Employment Agreement and
Restrictive Covenant Agreement
Simultaneously with the execution of the Merger Agreement, Blue Owl
entered into an employment and restrictive covenant agreement with
Marc Zahr to be effective as of the Closing (as amended and
restated on December 29, 2021, the “Employment
Agreement”). The term of the Employment Agreement is
perpetual until terminated in accordance with its terms.

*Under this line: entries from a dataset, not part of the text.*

-- ==== Sys2Proof/Machine/Bits.lean ====
section
/-! DEFINITION. Bit fields, extension, saturation and wrapping, and bit counts (R1, R9, R57, R58). -/

namespace Sys2Proof.Machine

/-- The bits hi down to lo of a natural number (R1). -/
def field (x hi lo : Nat) : Nat := (x / 2 ^ lo) % 2 ^ (hi + 1 - lo)

/-- Bit i of a natural number. -/
def bitOf (x i : Nat) : Bool := x.testBit i

/-- A Boolean as the number 0 or 1. -/
def b2n (b : Bool) : Nat := if b then 1 else 0

/-- A Boolean mask as a bit at place i. -/
def bitAt (b : Bool) (i : Nat) : Nat := if b then 2 ^ i else 0

/-- The w-bit pattern read as two's complement. -/
def sextNat (w x : Nat) : Int :=
  let y := x % 2 ^ w
  if y ≥ 2 ^ (w - 1) ∧ w ≠ 0 then (y : Int) - (2 ^ w : Nat) else y

/-- The w-bit pattern of an exact integer: x reduced modulo 2^w (R9 wrap). -/
def patNat (w : Nat) (x : Int) : Nat := (x % ((2 ^ w : Nat) : Int)).toNat

/-- The value of a w-bit pattern, two's complement or natural (R57). -/
def valNat (sgn : Bool) (w x : Nat) : Int := if sgn then sextNat w x else ((x % 2 ^ w : Nat) : Int)

/-- The smallest value of an integer type (R57). -/
def intMin (sgn : Bool) (w : Nat) : Int := if sgn then -((2 ^ (w - 1) : Nat) : Int) else 0
/-- The largest value of an integer type (R57). -/
def intMax (sgn : Bool) (w : Nat) : Int := if sgn then ((2 ^ (w - 1) : Nat) : Int) - 1 else ((2 ^ w : Nat) : Int) - 1

/-- `sat(x, t)` of R9. -/
def satInt (sgn : Bool) (w : Nat) (x : Int) : Int :=
  if x < intMin sgn w then intMin sgn w else if intMax sgn w < x then intMax sgn w else x

/-- The pattern of x limited to an integer type: clamped, or wrapped (R58). -/
def limitInt (wrap sgn : Bool) (w : Nat) (x : Int) : Nat :=
  if wrap then patNat w x else patNat w (satInt sgn w x)

/-- The number of ones among the low n bits. -/
def popNat : Nat → Nat → Nat
  | 0, _ => 0
  | n + 1, x => b2n (x.testBit n) + popNat n x

/-- The number of leading zeros of an n-bit pattern. -/
def clzNat : Nat → Nat → Nat
  | 0, _ => 0
  | n + 1, x => if x.testBit n then 0 else 1 + clzNat n x

/-- The n low bits in reverse order (R9 bitreverse). -/
def revNat : Nat → Nat → Nat
  | 0, _ => 0
  | n + 1, x => (x % 2) * 2 ^ n + revNat n (x / 2)

/-- The least m with 2^m ≥ n (R9 ceil_log2). -/
def ceilLog2 (n : Nat) : Nat := if n ≤ 1 then 0 else Nat.log2 (n - 1) + 1

/-- A number rounded up to a multiple of m. -/
def roundUp (x m : Nat) : Nat := (x + (m - 1)) / m * m

/-- The quotient rounded up. -/
def ceilDiv (x m : Nat) : Nat := (x + (m - 1)) / m

/-- The lanes of a mask, ascending. -/
def maskLanes (n : Nat) (m : Mask) : List Nat := (List.range n).filter fun i => m.getLsbD i

/-- The mask with exactly these lanes. -/
def maskOf (ls : List Nat) : Mask := ls.foldl (fun m l => m ||| ((1 : Mask) <<< l)) 0

/-- The number of lanes in a mask. -/
def maskCount (m : Mask) : Nat := popNat 1024 m.toNat

/-- The lowest lane of a mask. -/
def maskLowest (m : Mask) : Option Nat := (List.range 1024).find? fun i => m.getLsbD i

/-- A mask with bit l set to b. -/
def maskSet (m : Mask) (l : Nat) (b : Bool) : Mask :=
  if b then m ||| ((1 : Mask) <<< l) else m &&& ~~~((1 : Mask) <<< l)

/-- The mask of lanes lo to lo + n - 1. -/
def maskRange (lo n : Nat) : Mask := BitVec.ofNat 1024 ((2 ^ n - 1) * 2 ^ lo)

/-- Replace the element at place i of a list; the list is unchanged where it has no such place. -/
def setAt {α : Type} : List α → Nat → α → List α
  | [], _, _ => []
  | _ :: xs, 0, v => v :: xs
  | x :: xs, i + 1, v => x :: setAt xs i v

/-- Change the element at place i of a list. -/
def modAt {α : Type} : List α → Nat → (α → α) → List α
  | [], _, _ => []
  | x :: xs, 0, f => f x :: xs
  | x :: xs, i + 1, f => x :: modAt xs i f

/-- Insert into a list that is sorted by a key, before the first larger key. -/
def insertBy {α : Type} (key : α → Nat) (x : α) : List α → List α
  | [] => [x]
  | y :: ys => if key x < key y then x :: y :: ys else y :: insertBy key x ys

/-- Sort by a key, stably. -/
def sortBy {α : Type} (key : α → Nat) (xs : List α) : List α := xs.foldl (fun acc x => insertBy key x acc) []

/-- A 64-bit word of a natural number. -/
abbrev w64 (n : Nat) : W64 := BitVec.ofNat 64 n
/-- A 32-bit word of a natural number. -/
abbrev w32 (n : Nat) : W32 := BitVec.ofNat 32 n

/-- The natural number of bytes, the lowest first (R1). -/
def natOfBytes (bs : List Byte) : Nat := bs.foldr (fun b acc => b.toNat + 256 * acc) 0

/-- The n low bytes of a natural number, the lowest first (R1). -/
def bytesOfNat (n x : Nat) : List Byte := (List.range n).map fun i => BitVec.ofNat 8 (x / 2 ^ (8 * i))

end Sys2Proof.Machine
end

Mr. Zahr is entitled during his employment to an annual base
salary of $500,000, additional compensation, paid quarterly, in an
amount equal to a specified percentage of the management fee
(depending on the applicable termination date and achievement of
first and second earnouts set forth in the Merger Agreement) and
certain other revenues of Blue Owl less Mr. Zahr’s base salary
(subject to a 10% holdback and an annual true-up following receipt of audited
Blue Owl financials) (the “Additional
Compensation”), and to participate in Blue Owl’s
employee benefit plans, as in effect from time to time.